*Data for this task*:
[Start of Attachment]

/-- The oldest unacknowledged packet of an end has had no ACK for 20 us (R86). -/
def State.replayTimeout (s : State) (l : LinkEndId) (t : Nat) (tTx : Int) : State :=
  match (s.link l).replay with
  | k :: _ => if (s.link l).up then s.replayOrDown l k.lseq t tTx else s
  | [] => s

/-! ### CAPS (R94, R95, R105) -/

/-- A CAPS argument with the protocol version of this manual and no reserved bit. -/
def capsOk (arg : Nat) : Bool := nfield arg 15 8 == 1 && nfield arg 29 27 == 0 && nfield arg 7 4 == 0

namespace State

/-- A port shows its peer's capabilities; the tree of a root port may be shared from now on, or no more (R381). -/
def showPeer (s : State) (p : PortId) (arg : Nat) : State :=
  let s1 := (((s.fsetN .PRT_STS_PEER_RWAKE p.code (nfield arg 3 3)).fsetN .PRT_STS_PEER_DUAL_UP p.code (nfield arg 2 2)).fsetN
    .PRT_STS_PEER_HUB p.code (nfield arg 1 1)).fsetN .PRT_STS_PEER_RATE5 p.code (nfield arg 0 0)
  match p with
  | .root n => s1.sharedShown n (s.shared n)
  | .hub _ _ => s1

/-- A valid CAPS at an end: recorded and answered, and the link is up once both ends have seen each other's. -/
def takeCaps (s : State) (l : LinkEndId) (seq arg : Nat) (tTx : Int) : State :=
  let s1 := s.onLink l fun e => { e with peerCaps := some arg, seenRecv := e.seenRecv || nfield arg 31 31 == 1 }
  let s2 := if nfield arg 31 31 = 0 ∨ ¬ (s1.link l).seenSent then s1.sendCaps l else s1
  let e := s2.link l
  if !e.up && e.seenSent && e.seenRecv then s2.endUp l seq arg tTx else s2

/-- CAPS at a port. -/
def portCaps (s : State) (p : PortId) (seq arg t : Nat) (tTx : Int) : State :=
  let st := s.portState p
  let open_ := st == 2 || st == 5 || st == 7 || (st == 6 && (s.port p).wakeTraining)
  let deepHub := match p with
    | .hub d _ => (s.dev d).tier == 7 && nfield arg 1 1 == 1
    | .root _ => false
  if open_ then
    if !capsOk arg then (if st = 2 then s.leave p 9 [.PRT_CHG_ERROR] else s)
    else if deepHub then (s.showPeer p arg).leave p 9 [.PRT_CHG_ERROR]
    else
      let was := (s.link (.port p)).up
      let s1 := (s.showPeer p arg).takeCaps (.port p) seq arg tTx
      if !was && (s1.link (.port p)).up then s1.portLinked p t else s1
  else if decide (3 ≤ st ∧ st ≤ 8) && st != 6 && capsOk arg && nfield arg 31 31 == 0 then s.sendCaps (.port p)
  else s

/-- CAPS at a hub or module: it learns its tier; once the link is up it measures the delay (R57), and sends WAKE where it trained
for one (R105), a dual-upstream hub on the holder's port only (R382). -/
def devCaps (s : State) (d up seq arg t : Nat) (t1 tTx : Int) : State :=
  let l := LinkEndId.dev d up
  if !capsOk arg then s
  else
    let s0 := if (s.link l).up && nfield arg 31 31 == 0 then s.endLost l t else s
    let s1 := s0.onDev d fun v => { v with tier := nfield arg 26 24 + (if v.kind = 1 then 0 else 1) }
    let s2 := s1.takeCaps l seq arg tTx
    if !(s0.link l).up && (s2.link l).up then
      let s3 := s2.sendDelayReq d up t1
      if (s3.link l).wakeAt.isSome && (s3.dev d).suspended && s3.upOf d == some up then s3.startCtl l 9 t else s3
    else s2

end State

/-- LINKCTL CAPS. `t1`: the crossing of the DELAY_REQ that a downstream end sends once the link is up, in its own time; `tTx`: the crossing at which
a replay starts. A receiver without sync or lock treats the link as down, and takes none (R72, R75). -/
def execCapsReceive (l : LinkEndId) (seq arg t : Nat) (t1 tTx : Int) (s : State) : Host.Outcome State Fault Refusal :=
  if !(s.link l).rxOk then .next (s.at_ t)
  else match l with
  | .port p => .next ((s.at_ t).portCaps p seq arg t tTx)
  | .dev d up => .next ((s.at_ t).devCaps d up seq arg t t1 tTx)

/-- CAPS is repeated until the peer's CAPS with SEEN arrives. A suspended device with remote wake enabled starts training so,
and stops after 10 ms without an answer (R105). It does not try again before the next SUSPEND or RESUME (log entry 87). A dual-upstream hub wakes on
the holder's port only (R382). -/
def execCapsRepeat (l : LinkEndId) (t : Nat) (s : State) : Host.Outcome State Fault Refusal :=
  let s0 := s.at_ t
  if (s0.link l).seenRecv then .next s0
  else match l with
    | .port p =>
      let st := s0.portState p
      if st = 2 ∨ st = 5 ∨ st = 7 ∨ st = 8 ∨ (st = 6 ∧ (s0.port p).wakeTraining) then .next (s0.sendCaps l) else .next s0
    | .dev d up =>
      if (s0.dev d).suspended && (s0.link l).peerCaps.isNone && s0.actsFrom d up then
        if s0.upOf d != some up then .next s0
        else match (s0.link l).wakeAt with
        | some w => if t ≤ w + 10000000 then .next (s0.sendCaps l) else .next s0
        | none =>
          if (s0.dev d).remoteWake then .next ((s0.onLink l fun e => { e with wakeAt := some t }).sendCaps l) else .next s0
      else .next (s0.sendCaps l)
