/-- SEC_DBG_ALLOW_WRITE: a level below the one granted ends the grant. -/
def execSecDbgAllowWrite (v : Nat) (s : State) : Host.Outcome State Fault Refusal :=
  let s1 := s.fset .SEC_DBG_ALLOW_LEVEL (v % 4)
  let old := s.fget .SEC_STS_DBG_LEVEL
  .next (if min 2 (v % 4) < old then ((s1.fset .SEC_STS_DBG_LEVEL 0).raise .SEC_EVT_DEBUG).debugAudit old 3 else s1)

end Sys2Proof.Machine
end

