-- ==== Sys2Proof/Machine/Tick.lean ====
section
/-! DEFINITION. Machine/Tick.lean: the frame tick (R48) and what takes effect at it, the deadline of the hands and the guard band before it,
the policies THROTTLE and POWER, and APPLY_ADVICE. -/

namespace Sys2Proof.Machine

namespace State

/-! ### Weights, groups and quota (R248, Tables 7.12, 7.26) -/

/-- A deficit rescaled, rounding toward zero. -/
def rescale (d : Int) (old new : Nat) : Int := Int.tdiv (d * new) old

/-- A signed number as 64 bits of a trace record. -/
def word64 (d : Int) : Nat := (d % (2 ^ 64 : Int)).toNat

/-- The SHARE trace record of a rescaled deficit. -/
def traceShare (s : State) (t : Nat) (sl : Option Nat) (a : Nat) (d d' : Int) : State :=
  s.trace 9 s.frameNo (some t) sl none 0 0 0 0 a (word64 d) (word64 d')

/-- One weight and group that SLICE_SHARE left for this tick; `x` is its key and value. -/
def shareApply (s : State) (x : Nat × Nat) : State :=
  let t := x.1 / 256
  let n := x.1 % 256
  let old := s.weightOf t n
  let s1 := s.onDeal fun d => { d with share := Tbl.put d.share x.1 x.2 }
  let new := s1.weightOf t n
  if old = new then s1
  else
    let d := Tbl.get 0 (s.drr t).sd n
    let d' := rescale d old new
    (s1.onDrr t fun r => { r with sd := Tbl.put r.sd n d' }).traceShare t (some n) (s1.groupOf t n * 2 ^ 16 + old * 256 + new) d d'

/-- The group weight of a group of a tree as SCH_GW holds it. -/
def groupApply (s : State) (t g : Nat) : State :=
  let old := s.groupWeight t g
  let w := field (s.rd .SCH_GW (8 * t + g / 4)) (8 * (g % 4) + 7) (8 * (g % 4))
  let s1 := s.onDeal fun d => { d with gw := Tbl.put d.gw (32 * t + g) w }
  let new := s1.groupWeight t g
  if old = new then s1
  else
    let d := Tbl.get 0 (s.drr t).gd g
    let d' := rescale d old new
    (s1.onDrr t fun r => { r with gd := Tbl.put r.gd g d' }).traceShare t none (2 ^ 24 + g * 2 ^ 16 + old * 256 + new) d d'

/-- The written SCH_GWn_j, by instance. -/
def gwRegs (s : State) : List Nat := s.regs.filterMap fun x => if x.1 % 256 = Reg.SCH_GW.num then some (x.1 / 256) else none

/-- Weights, groups, group weights and the quota take effect. -/
def shareTick (s : State) : State :=
  let s1 := (s.deal.sharePend.foldl shareApply s).onDeal fun d => { d with sharePend := [] }
  let s2 := s1.gwRegs.foldl (fun s i => (upto 4).foldl (fun s b => s.groupApply (i / 8) (4 * (i % 8) + b)) s) s1
  s2.onDeal fun d => { d with quota := max 1 (min 65536 (s.fget .SCH_QUOTA_QUOTA)) }

/-! ### Hands (R217, R386, R394) -/

/-- The item that sends a stored intent (R394). -/
def intentItem (s : State) (n eph : Nat) : Option HandItem :=
  (s.ctx? eph).map fun k =>
    { cls := 0, eph := eph, kind := .command, entry := none
      s := slotAt (s.byteTime n) ((Tbl.get [] s.sched.active n).any fun e => schedEph e.word == eph && schedSlow e.word) 1 k.ctx.mps
      a := turnaround k.ctx, cost := 0, slice := k.ctx.owner, retry := false, started := false, lateFill := false }

/-- The intents of a tree that this frame's hand sends: in the first frame of ownership all, later those that missed their hand, in the frames
in which their periodic entry runs. -/
def intentItems (s : State) (n frame : Nat) (first : Bool) : List HandItem :=
  (s.twin.resolving.filter fun x => Eph.port x.1 == n && (s.txns.all fun t => t.eph != x.1) &&
    (first || (s.tableFor n frame).any fun e => schedEph e.word == x.1 && schedDue e.word frame)).filterMap fun x => s.intentItem n x.1

/-- The hand of a tree for the frame that starts: run, or discarded where the controller does not run the tree. -/
def handTake (s : State) (n : Nat) (first : Bool) : State :=
  let frame := s.frameNo
  let h := (s.handNext n).getD { Hand.empty frame with nextAt := s.frameTime n }
  let s1 := s.onDeal fun d => { d with next := Tbl.del d.next n }
  if s.treeRuns n frame then
    s1.onDeal fun d => { d with run := Tbl.put d.run n { h with items := s.intentItems n frame first ++ h.items } }
  else
    let back := (h.items.filterMap HandItem.entry).reverse.foldl toHead s1
    back.onDeal fun d => { d with run := Tbl.put d.run n { h with items := [] } }

/-- A tree at the tick: its first frame of ownership (R393, R394), and its hand. -/
def treeTick (h : CtxHost) (s : State) (n : Nat) : State :=
  if s.ownsFrom n s.frameNo then (s.ownStart h n).handTake n true else s.handTake n false
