/-- SRAM errors and retirement (R408, R415, R444, R446): a corrected word is counted for its bank or row, and rows are repaired at the sixteenth; an
uncorrectable one is reported and ends the transfer that it belongs to; the end of a copy is noted; HLT_POOL_SHRINK reduces the pool or completes
BOUNDS; PORT_EYE scans or captures. Completion is stated for sramCorrected, sramUncorrectable, retireCopyDone, hltPoolShrink, portEye. -/
def Obligations.MemoryErrorsAreCountedAndMended : Prop :=
  (∀ s b u, b < 50 → Answers (.sramCorrected (.bank b) u) s fun t =>
    (t.bankInfo b).corr = min 65535 ((s.bankInfo b).corr + 1) ∧
    (t.bankInfo b).hour = (s.bankInfo b).hour.filter (fun x => decide (u < x + 3600 * second)) ++ [u] ∧ (∀ k, k ≠ b → t.bankInfo k = s.bankInfo k) ∧
    t.aer = { s.aer with corr := nset s.aer.corr 14 14 1 } ∧ Judged t) ∧
  (∀ s a w u k n, k = 65536 * a + w % 65536 → n = Tbl.get 0 s.hlt.rowHits k + 1 → n < 16 → Answers (.sramCorrected (.row a w) u) s fun t =>
    Tbl.get 0 t.hlt.rowHits k = n ∧ t.hlt.rowsUsed = s.hlt.rowsUsed ∧ t.aer = { s.aer with corr := nset s.aer.corr 14 14 1 } ∧ Judged t) ∧
  (∀ s a w u k n, k = 65536 * a + w % 65536 → n = Tbl.get 0 s.hlt.rowHits k + 1 → 16 ≤ n → Answers (.sramCorrected (.row a w) u) s fun t =>
    (Tbl.get 0 s.hlt.rowsUsed a < Config.spareRows a → Tbl.get 0 t.hlt.rowHits k = 0 ∧ Tbl.get 0 t.hlt.rowsUsed a = Tbl.get 0 s.hlt.rowsUsed a + 1 ∧
      t.flag .HLT_EVT_REPAIR = true) ∧
    (Config.spareRows a ≤ Tbl.get 0 s.hlt.rowsUsed a → Tbl.get 0 t.hlt.rowHits k = n ∧ t.hlt.rowsUsed = s.hlt.rowsUsed)) ∧
  (∀ s b u, b < 50 → Answers (.sramUncorrectable b .free u) s fun t =>
    (t.bankInfo b).uncorr = min 65535 ((s.bankInfo b).uncorr + 1) ∧ t.flag .HLT_EVT_RETIRED = true ∧
    t.aer = { s.aer with uncorr := nset s.aer.uncorr 22 22 1 } ∧ t.entries = s.entries ∧ t.ctxs = s.ctxs ∧ t.txns = s.txns) ∧
  (∀ s b r i u e, b < 50 → s.entryAt r i = some e → e.done = none → Answers (.sramUncorrectable b (.td r i) u) s fun t =>
    EndsWith e stIntegrity t ∧ t.flag .HLT_EVT_RETIRED = true ∧ t.aer = { s.aer with uncorr := nset s.aer.uncorr 22 22 1 }) ∧
  (∀ s u x, s.hlt.retire = some x → Answers (.retireCopyDone u) s fun t =>
    t.hlt = { s.hlt with retire := some { x with copied := true, uncorr := x.uncorr || u } }) ∧
  (∀ s r b n l, Accepted r 0x71 b s → n = nfield (cmdArg0 b) 5 0 → (s.bankInfo n).uncorr ≠ 0 → 32 < s.hlt.logical → s.logicalOf n = some l →
    s.hlt.waiting = [] → s.hlt.retire = none → s.committing = false → Answers (.hltPoolShrink r (.ok b)) s fun t =>
      t.hlt.retire = some ⟨n, s.physOf (s.hlt.logical - 1), l, l == s.hlt.logical - 1, true, true, some (r, (s.ring r).head)⟩ ∧
      t.hlt.logical = s.hlt.logical ∧ InProgress r b s t ∧ CmdsKept r s t) ∧
  (∀ s r b, Accepted r 0x71 b s → ((s.bankInfo (nfield (cmdArg0 b) 5 0)).uncorr = 0 ∨ s.hlt.logical ≤ 32) →
    Answers (.hltPoolShrink r (.ok b)) s fun t =>
    Completes r b stBounds 0 s t ∧ CmdsKept r s t ∧ t.hlt = s.hlt) ∧
  (∀ s r b pts n, Accepted r 0x72 b s → n = nfield (cmdArg0 b) 5 0 → n < s.nPorts → nfield (cmdArg0 b) 8 8 = 0 → s.flag .TIM_CTL_FRAME_EN = false →
    (s.link (.port (.root n))).up = true → Answers (.portEye r (.ok b) pts) s fun t => Completes r b stOk 4096 s t ∧ CmdsKept r s t ∧
      OnlyFields engineFields s t) ∧
  (∀ s r b pts n, Accepted r 0x72 b s → n = nfield (cmdArg0 b) 5 0 → n < s.nPorts → nfield (cmdArg0 b) 8 8 = 1 → s.flag .TIM_CTL_FRAME_EN = false →
    s.portState (.root n) = 0 → Answers (.portEye r (.ok b) pts) s fun t => Completes r b stOk pts s t ∧ CmdsKept r s t ∧
      OnlyFields engineFields s t) ∧
  (∀ s r b pts n, Accepted r 0x72 b s → n = nfield (cmdArg0 b) 5 0 → n < s.nPorts → s.flag .TIM_CTL_FRAME_EN = true →
    Answers (.portEye r (.ok b) pts) s fun t => Completes r b stBounds 0 s t ∧ CmdsKept r s t ∧ OnlyFields engineFields s t)

/-- HLT_RECORD and the flash (R451): the command writes the 256-byte health record of Table 15.4 to BUF, and the flash takes the same record.
Completion is stated for hltRecord, healthRecordWrite. -/
def Obligations.HealthRecordsAreWritten : Prop :=
  (∀ s r b, Accepted r 0x70 b s → Answers (.hltRecord r (.ok b)) s fun t =>
    t.out = s.out ++ confirmed 0 (cmdArg2 b) s.recordBytes ∧ Completes r b stOk 0 s t ∧ CmdsKept r s t ∧ OnlyFields engineFields s t) ∧
  (∀ s, Answers .healthRecordWrite s fun t => t.hlt = { s.hlt with record := s.recordBytes }) ∧
  ∀ s : State, s.recordBytes.length = 256 ∧ leNat (slice 0 4 s.recordBytes) = 1 ∧ leNat (slice 4 1 s.recordBytes) = s.fget .HLT_STS_STATE ∧
    leNat (slice 5 3 s.recordBytes) = 0 ∧ leNat (slice 8 4 s.recordBytes) = s.hlt.life / 3600000000000 % 2 ^ 32 ∧
    (∀ i < 6, leNat (slice (12 + 4 * i) 4 s.recordBytes) = Tbl.get 0 s.hlt.tempS i / 3600 % 2 ^ 32) ∧
    leNat (slice 36 2 s.recordBytes) = (s.hlt.osc.map Prod.snd).foldl max 0 % 2 ^ 16 ∧ leNat (slice 38 1 s.recordBytes) = s.hlt.logical % 2 ^ 8 ∧
    leNat (slice 39 1 s.recordBytes) = s.fget .HLT_POOL_SPARES ∧ leNat (slice 40 8 s.recordBytes) = s.fget .HLT_RETIRED_BANKS ∧
    leNat (slice 48 8 s.recordBytes) = s.hlt.r1 % 2 ^ 64 ∧ leNat (slice 56 8 s.recordBytes) = s.fget .HLT_PORTRET_PORTS ∧
    leNat (slice 64 4 s.recordBytes) = s.hlt.trips % 2 ^ 32 ∧ leNat (slice 68 4 s.recordBytes) = s.hlt.cold % 2 ^ 32 ∧
    (∀ i < 180, s.recordBytes.getD (72 + i) 0 = 0) ∧ leNat (slice 252 4 s.recordBytes) = (crc32c (s.recordBytes.take 252)).toNat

[End of Attachment]

*Work task*:
Referring to the material above, set down exactly the lines between the line with "gd := Tbl.put" and the line with "in which their periodic entry runs. -/", inclusive, and no other lines.

*Task solution*:
    (s1.onDrr t fun r => { r with gd := Tbl.put r.gd g d' }).traceShare t none (2 ^ 24 + g * 2 ^ 16 + old * 256 + new) d d'

/-- The written SCH_GWn_j, by instance. -/
def gwRegs (s : State) : List Nat := s.regs.filterMap fun x => if x.1 % 256 = Reg.SCH_GW.num then some (x.1 / 256) else none

/-- Weights, groups, group weights and the quota take effect. -/
def shareTick (s : State) : State :=
  let s1 := (s.deal.sharePend.foldl shareApply s).onDeal fun d => { d with sharePend := [] }
  let s2 := s1.gwRegs.foldl (fun s i => (upto 4).foldl (fun s b => s.groupApply (i / 8) (4 * (i % 8) + b)) s) s1
  s2.onDeal fun d => { d with quota := max 1 (min 65536 (s.fget .SCH_QUOTA_QUOTA)) }

/-! ### Hands (R217, R386, R394) -/

/-- The item that sends a stored intent (R394). -/
def intentItem (s : State) (n eph : Nat) : Option HandItem :=
  (s.ctx? eph).map fun k =>
    { cls := 0, eph := eph, kind := .command, entry := none
      s := slotAt (s.byteTime n) ((Tbl.get [] s.sched.active n).any fun e => schedEph e.word == eph && schedSlow e.word) 1 k.ctx.mps
      a := turnaround k.ctx, cost := 0, slice := k.ctx.owner, retry := false, started := false, lateFill := false }

/-- The intents of a tree that this frame's hand sends: in the first frame of ownership all, later those that missed their hand, in the frames
in which their periodic entry runs. -/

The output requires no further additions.